Types of NOSQL Databases
When thinking on adopting NOSQL databases, we should be aware that they vary depending on the aspects such as the storage model, APIs and consistency model. Here is a list of some of the most popular models in the current market:
- Wide Column Store (Map-Reduce): This type of databases specializes on large data computation and batch processing. Some of the most notable technology on this space are : Hadoop, Cassandra and Dryad
- Document Stores: This type of databases are optimized to store semi-structure data in the form of documents encoded in formats like JSON, BSON, YAM, etc. Some of the top technologies on this space include MongoDB, CouchDB, RavenDB
- Key Value Stores: Key-value stores are schema-less data stores that allow the application to store its data. The data is usually stored in a data type of a programming language or an object. Thus, there is no need for a fixed data mode. Some great data stores on this space are Windows Server AppFabric Caching, MemcacheDB, Tokyo Cabinet.
- Eventually Consistent Key Value Stores: These type of databases evolve from the eventually consistent transaction model. Some technologies on this space are Project Voldemort and Amazon Dynamo
- Graph databases: These type of databases uses graph structures with nodes, edges, and properties to represent and store information. Some great technologies on this space include Neo4J, Infinite Graph, Microsoft Trinity
A more exhaustive list could be found here.
Can I use NOSQL databases in a .NET solution?
Not only can you but I would encourage you to start thinking about. Currently, there are many NOSQL databases that enable native .NET interface or interoperable APIs such as HTTP. MongoDB, CouchDB, RavenDB, Riak are some of the NOSQL databases that are becoming increasingly popular within .NET enterprise customers.
What about Windows Azure?
Azure enables a NOSQL database as a first class citizen in the form of the Table Service which allows to store large volumes of semi structured data (still modeled as rows and columns though). Additionally, it is possible to get a lot of the existing NOSQL databases working as Azure worker/web roles leveraging the Blob storage as the fundamental persistence infrastructure. When implementing the correct mechanism for partitioning and distributing the data within the Blob storage, this approach can be as efficient (if not sometimes more efficient) than relying on the Table Service. Additionally, you can enable a nice consistency between on-premise and cloud solution in the Windows Azure platform.
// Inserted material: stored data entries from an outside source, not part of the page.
-- ==== Sys2Proof/Machine/Sync.lean ====
section
/-! DEFINITION. Fences, LSYNC, WAIT, HALT and barrier objects: OPC 0x38 and 0x39, HALT of 0x22 (R251, R255 to
R262, R165 to R167, R172, R173). -/

namespace Sys2Proof.Machine

/-! ## Fences (R160, R256) -/

/-- Writes back every line of a list that the task made dirty in its hive; a line that cannot be translated stays dirty. -/
def State.writeBackLines (c : Ctx) : List Line → State → State
  | [], s => s
  | l :: r, s =>
    writeBackLines c r (match s.cleanHiveLine c l false with | .ok s => s | .error _ => s)

/-- The dirty hive-cache bytes that a task wrote go to their home die caches. -/
def State.releaseTask (s : State) (c : Ctx) : State :=
  s.writeBackLines c ((s.hiveLines.filter fun k => k.1 == c.hive && k.2.dirty != 0 && k.2.writers.contains c.task).map (·.2))

/-- A line of a context's hive that carries its ASID or a G mapping. -/
def Ctx.owns (c : Ctx) (k : Nat × Line) : Bool :=
  k.1 == c.hive && (match k.2.key with | .virt g a _ => g || a == c.asid | .honey _ => false)

/-- The clean lines of the hive's cache that carry the ASID or a G mapping are dropped; of a dirty line the clean bytes are invalid
(R163, R256) (DEDUCED, log 77). -/
def State.acquireHive (s : State) (c : Ctx) : State :=
  { s with hiveLines := (s.hiveLines.filter fun k => !(c.owns k && k.2.dirty == 0)).map fun k =>
      if c.owns k then (k.1, { k.2 with stale := true }) else k }

/-- Some byte that the task wrote in its hive is still dirty there. -/
def State.unreleased (s : State) (c : Ctx) : Bool :=
  s.hiveLines.any fun k => k.1 == c.hive && k.2.dirty != 0 && k.2.writers.contains c.task

/-- Every earlier own access of the task is performed (R256, R257): its stores leave their queues, and its vector loads and stores are
complete. SPLD, SPST and KVLOOK.ld, which complete in one order with those, are awaited too (DESIGN CHOICE, log 34). -/
def performOwn : M Unit := do
  drainAll
  let t ← getT
  if t.vld.isEmpty && t.vst.isEmpty then pure () else stall

/-- FENCE.rel (R256): the task's own accesses are performed; beyond the hive, its dirty bytes are written back. It stalls while one of
them cannot be (DEDUCED, log 77). -/
def fenceRel (scope : Scope) : M Unit := do
  performOwn
  let t ← getT
  let p ← getP
  if scope ≠ .hive then
    modS fun s => s.releaseTask (t.ctx p)
    let s ← getS
    if s.unreleased (t.ctx p) then stall

/-- FENCE.acq (R256). -/
def fenceAcq (scope : Scope) : M Unit := do
  let t ← getT
  let p ← getP
  if scope ≠ .hive then modS fun s => s.acquireHive (t.ctx p)

/-- FENCE.acq (R255). -/
def execFenceAcq (p : Pred) (scope : Scope) (s : State) : Host.Outcome State Fault Refusal :=
  runWord .q p (.fenceAcq p scope) s fun _ => fenceAcq scope

/-- FENCE.rel (R255). -/
def execFenceRel (p : Pred) (scope : Scope) (s : State) : Host.Outcome State Fault Refusal :=
  runWord .q p (.fenceRel p scope) s fun _ => fenceRel scope

/-- FENCE.ar: release, then acquire (R255). -/
def execFenceAr (p : Pred) (scope : Scope) (s : State) : Host.Outcome State Fault Refusal :=
  runWord .q p (.fenceAr p scope) s fun _ => do
    fenceRel scope
    fenceAcq scope

/-- LSYNC (R257): every earlier own access is performed; nothing is written back or invalidated. -/
def execLsync (p : Pred) (s : State) : Host.Outcome State Fault Refusal :=
  runWord .q p (.lsync p) s fun _ => performOwn

/-! ## WAIT and HALT (R165, R199, R258) -/

/-- The counter of a class (R165). -/
def Task.counter (t : Task) : Class → Nat
  | .ld => t.ocld
  | .st => t.ocst
  | .cp => t.occp
  | .mx => t.ocmx

/-- Adds to the counter of a class. -/
def Task.count (t : Task) (c : Class) : Task :=
  match c with
  | .ld => { t with ocld := t.ocld + 1 }
  | .st => { t with ocst := t.ocst + 1 }
  | .cp => { t with occp := t.occp + 1 }
  | .mx => { t with ocmx := t.ocmx + 1 }

/-- Takes from the counter of a class. -/
def Task.uncount (t : Task) (c : Class) : Task :=
  match c with
  | .ld => { t with ocld := t.ocld - 1 }
  | .st => { t with ocst := t.ocst - 1 }
  | .cp => { t with occp := t.occp - 1 }
  | .mx => { t with ocmx := t.ocmx - 1 }

/-- The completions kept for a task while it was away are taken from its counters (R191). -/
def Task.takeLate (t : Task) : Task :=
  { t.lateDone.foldl (fun t c => t.uncount (match c with | 0 => .ld | 1 => .st | 2 => .cp | _ => .mx)) t with lateDone := [] }

/-- The limit of a class in the operand word of WAIT; 0 without one (R258). -/
def waitLimit (w : Option Word) (c : Class) : Nat :=
  match w, c with
  | none, _ => 0
  | some x, .mx => fld x.toNat 48 16
  | some x, .cp => fld x.toNat 32 16
  | some x, .st => fld x.toNat 16 16
  | some x, .ld => fld x.toNat 0 16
Nice theory! Have you done this before?
Absolutely! At Tellago, we are really passionate about adopting new technology trends that, we believe, can make a significant difference in our solutions for our customers. In that sense, last year we started adopting and evangelizing NOSQL technologies with our .NET customers. As a result, we have currently implemented and deployed several solutions that rely on NOSQL infrastructures for various Fortune 500 companies. I will be sharing a lot of the lessons we have learned on those implementations in future posts but I can tell you that we got to experience a lot of the benefits of NOSQL databases in terms of simplicity, agility and scalability. We also use NOSQL databases heavily as part of our work at Tellago Studios.